Thanks Courtney. That was a tremendous help. I'll have to rep you now. I can understand that. I'll have to look at the battery and see. It didn't come with any literature. I had to download the manual for the charger from their website. I'm in the process of converting a PC power supply for the charger. Shouldn't take me very long. OH. Thanks Nik also.


----------



## dakotanut (Apr 6, 2009)

I was curious of the charge rating so I went to the site and got the info. It says maximum charge rate (C): 2 Does that mean I can charge it at 8 amps? Isn't that kinda high?


----------



## nik77356 (Jun 8, 2007)

Yes, that means you can charge it at 8 amps. I really wouldn't recommend that you do as it shortens the life of the battery.


----------



## Courtney Vaughan (Apr 11, 2007)

I can't say I'd recommend that either......I wouldn't go over 4A, or maybe 5A if I was in a hurry.....and I'd for sure be using the balancer if I was charging that fast.


----------



## dakotanut (Apr 6, 2009)

Ok! That is what I wanted to know. Sorry for all of the questions.
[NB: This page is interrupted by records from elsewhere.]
/-- R204, R343, R344, R439, R460: JOB_START begins a loaded job with its counters at 0, or answers why not; at its pick every SU of the area in service
begins at word 0 of bank 0; JOB_STATUS answers the job; RESTORE with OP 1 names the resume pick. Where the manual leaves a choice or a reading, the
model’s is that of log 37. -/
def Obligations.JobsBeginAndReport : Prop :=
  ∀ (p m : Nat) (s : State),
    let r := mbxTaken p m s
    let c := (mbxAt s p m).cmd
    let a := wArea (hdrArea c)
    let x := areaAt s a
    (areaGood s p m 0x0111 12 →
      let P := par c 0 8
      let fl := par c 8 4
      (fl < 2 → x.job.state ≠ jLoaded → exec (.jobStart p m) s = .next (mbxComplete p m mNoDraft 0 [] r))
      ∧ (fl < 2 → x.job.state = jLoaded → P < s.pick + 1000 → exec (.jobStart p m) s = .next (mbxComplete p m mStartLate 0 [] r))
      ∧ (fl = 1 → x.job.state = jLoaded → s.pick + 1000 ≤ P → bit (draftOf s a).flags 1 = false → exec (.jobStart p m) s = .next (mbxComplete p m mNoExpect 0 [] r))
      ∧ (fl < 2 → x.job.state = jLoaded → s.pick + 1000 ≤ P → (fl = 1 → bit (draftOf s a).flags 1 = true) →
        ∃ t, exec (.jobStart p m) s = .next t ∧ (mbxAt t p m).state = 3 ∧ (mbxAt t p m).status = mOk ∧ t.now = s.now
          ∧ (areaAt t a).job = { (default : Job) with state := jRunning, p := P, exact := decide (fl = 1), ras := 1, haltSeq := x.job.haltSeq }
          ∧ (aregAt t a).energy = 0 ∧ (aregAt t a).fbrec = 0 ∧ (aregAt t a).fbdrop = 0 ∧ (aregAt t a).resend = 0 ∧ (aregAt t a).verified = 0
          ∧ (∀ n, wHasSite x.word n = true → (mxAt t n).skip.total = (0, 0, 0))
          ∧ (∀ b, b ≠ a → areaAt t b = areaAt s b ∧ aregAt t b = aregAt s b) ∧ t.su = s.su ∧ t.sf = s.sf ∧ t.mm = s.mm ∧ t.sw = s.sw ∧ t.stks = s.stks))
    ∧ (mbxGood s p m 0x0112 0 .area → areaNamed s c = true → exec (.jobStatus p m) s = .next (mbxComplete p m mOk 0
        (leBytes 1 x.job.state ++ leBytes 7 0 ++ leBytes 8 (match x.job.committed with | some k => k | none => 2 ^ 64 - 1)
          ++ leBytes 8 (draftOf s a).id ++ leBytes 8 x.job.haltSeq) r))
    ∧ (areaGood s p m 0x0604 16 → par c 0 1 = 1 → par c 1 7 = 0 →
      (x.job.ras = 3 → s.pick + 1000 ≤ par c 8 8 → exec (.restoreResume p m) s = .next (mbxComplete p m mOk 0 []
        (modArea a (fun y => { y with job := { y.job with resumeP := some (par c 8 8) } }) r)))
      ∧ (x.job.ras = 3 → par c 8 8 < s.pick + 1000 → exec (.restoreResume p m) s = .next (mbxComplete p m mStartLate 0 [] r))
      ∧ (x.job.ras ≠ 3 → exec (.restoreResume p m) s = .next (mbxComplete p m mAreaBusy 0 [] r)))
    ∧ (∀ b, b < 16 → (areaAt s b).job.state = jRunning → (areaAt s b).job.nextK = 0 → (areaAt s b).job.committed = none → areaSus s b = [] →
      let g := toPick (areaAt s b).job.p s
      let w := (areaAt g b).word
      ∃ t, exec (.jobStartPick b) s = .next t ∧ t.now = g.now
        ∧ (∀ n ∈ serviceSus g b, (suAt t n).seq.running = true ∧ (suAt t n).seq.bank = 0 ∧ (suAt t n).seq.pc = 0 ∧ (suAt t n).seq.next = g.now ∧ (suAt t n).seq.loops = []
            ∧ (suAt t n).tOff = 0 ∧ (suAt t n).tAc = 0 ∧ (suAt t n).timers = [] ∧ (suAt t n).join = none ∧ (suAt t n).prog = (suAt g n).prog)
        ∧ (∀ n, n ∉ serviceSus g b → suAt t n = suAt g n)
        ∧ (∀ n q, q < 5 → wHasSite w n = true → (look default (swAt t n).outp q).page = 0 ∧ (mmAt t n).page = 0)
        ∧ (storesWf g → ∀ n, wHasSite w n = false → swAt t n = swAt g n ∧ mmAt t n = mmAt g n)
        ∧ t = { g with su := t.su, sw := t.sw, mm := t.mm })

/-- R31, R38, R57, R125, R213, R236: the next step starts at its agreed pick, one of at most two uncommitted, never under the clamp: its units save what a
failed run restores. At the end pick each SU that has joined selects its barrier page, and commit creels record TAIL. Where the manual leaves a choice
or a reading, the model’s is that of log 38. -/
def Obligations.StepsStartAndEnd : Prop :=
  ∀ (a : Nat) (s : State), a < 16 →
    let j := (areaAt s a).job
    (∀ S, knownStart s a = some S →
      (¬ (j.state = jRunning ∧ j.steps.length < 2 ∧ s.pwr.clamp = none) → exec (.stepStart a) s = .next s)
      ∧ (let r := toPick S s
        let k := j.nextK
        let w := (areaAt r a).word
        j.state = jRunning → j.steps.length < 2 → s.pwr.clamp = none → jobRuns r a = true →
        ∃ t, exec (.stepStart a) s = .next t ∧ t.now = r.now ∧ (areaAt t a).job.nextK = k + 1 ∧ (areaAt t a).job.state = jRunning ∧ (areaAt t a).job.ras = 1
          ∧ (areaAt t a).job.steps = (areaAt r a).job.steps ++ [{ (default : Step) with k := k, s := S, len := joinLen r a k, v := (draftOf t a).commitV, bank := (areaAt t a).bank }]
          ∧ (∀ n, wHasSite w n = true → (suAt t n).status = 0 ∧ (swAt t n).exc = [] ∧ (mmAt t n).sp.acc = [] ∧ (mxAt t n).busy = [])
          ∧ (∀ n i, wHasSite w n = true → creelAt (mmAt r n) i ≠ default → ∃ l, creelAt (mmAt t n) i =
              { creelAt (mmAt r n) i with saved := l ++ [(k, (creelAt (mmAt r n) i).desc, (creelAt (mmAt r n) i).head, (creelAt (mmAt r n) i).tail)] })))
    ∧ (∀ st, curStep s a = some st → st.ended = false → st.len ≠ 0 → j.state = jRunning →
      let r := toPick (st.s + st.len) s
      jobRuns r a = true → storesWf r → ∃ t, exec (.stepEndPick a) s = .next t ∧ t.now = r.now
        ∧ (∃ st', curStep t a = some st' ∧ st'.ended = true ∧ st'.k = st.k ∧ st'.s = st.s ∧ st'.len = st.len ∧ st'.v = st.v)
        ∧ (∀ n ∈ areaSus r a, (suAt t n).goMask = 0 ∧ ∀ q, (suAt r n).join = some q → (suAt t n).barrier = some q.bpg)
        ∧ ((areaAt r a).swapOpen = false → ∀ n i, wHasSite (areaAt r a).word n = true → crMode (creelAt (mmAt r n) i).desc = 3 →
            (creelAt (mmAt t n) i).eTail.find? (fun x => x.1 == st.k) = some (st.k, (creelAt (mmAt r n) i).tail)))
    ∧ (curStep s a = none → exec (.stepEndPick a) s = .next s)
I'm new to these batteries. NiCd and NiMh aren't this hard. I'll get it with yall's help. I sure appreciate it. This is what keeps me here. Other forums just don't give out the help like yall do.


----------



## nik77356 (Jun 8, 2007)

No problem dude! Glad to help. We were all in the same position at one time.


----------



## dakotanut (Apr 6, 2009)

That is good to know. If it was Nicd's or Nimh's, then I wouldn't be here asking yall and bugging yall. I read and get told so many different things about Lipo's and the chargers for them. Everyone has their opinions. You know what they say about opinions?


----------



## dakotanut (Apr 6, 2009)

Just an update. I was looking the battery over and it says never to charge it above 1C. So 4 amps is what I will set it at and leave it. I can set my charger up for more than 1 battery. I think it has like 10 memories for different batteries. I just got a Deans male plug so I can use it. Now just need and LVC. So many projects, so little time.....and money!


----------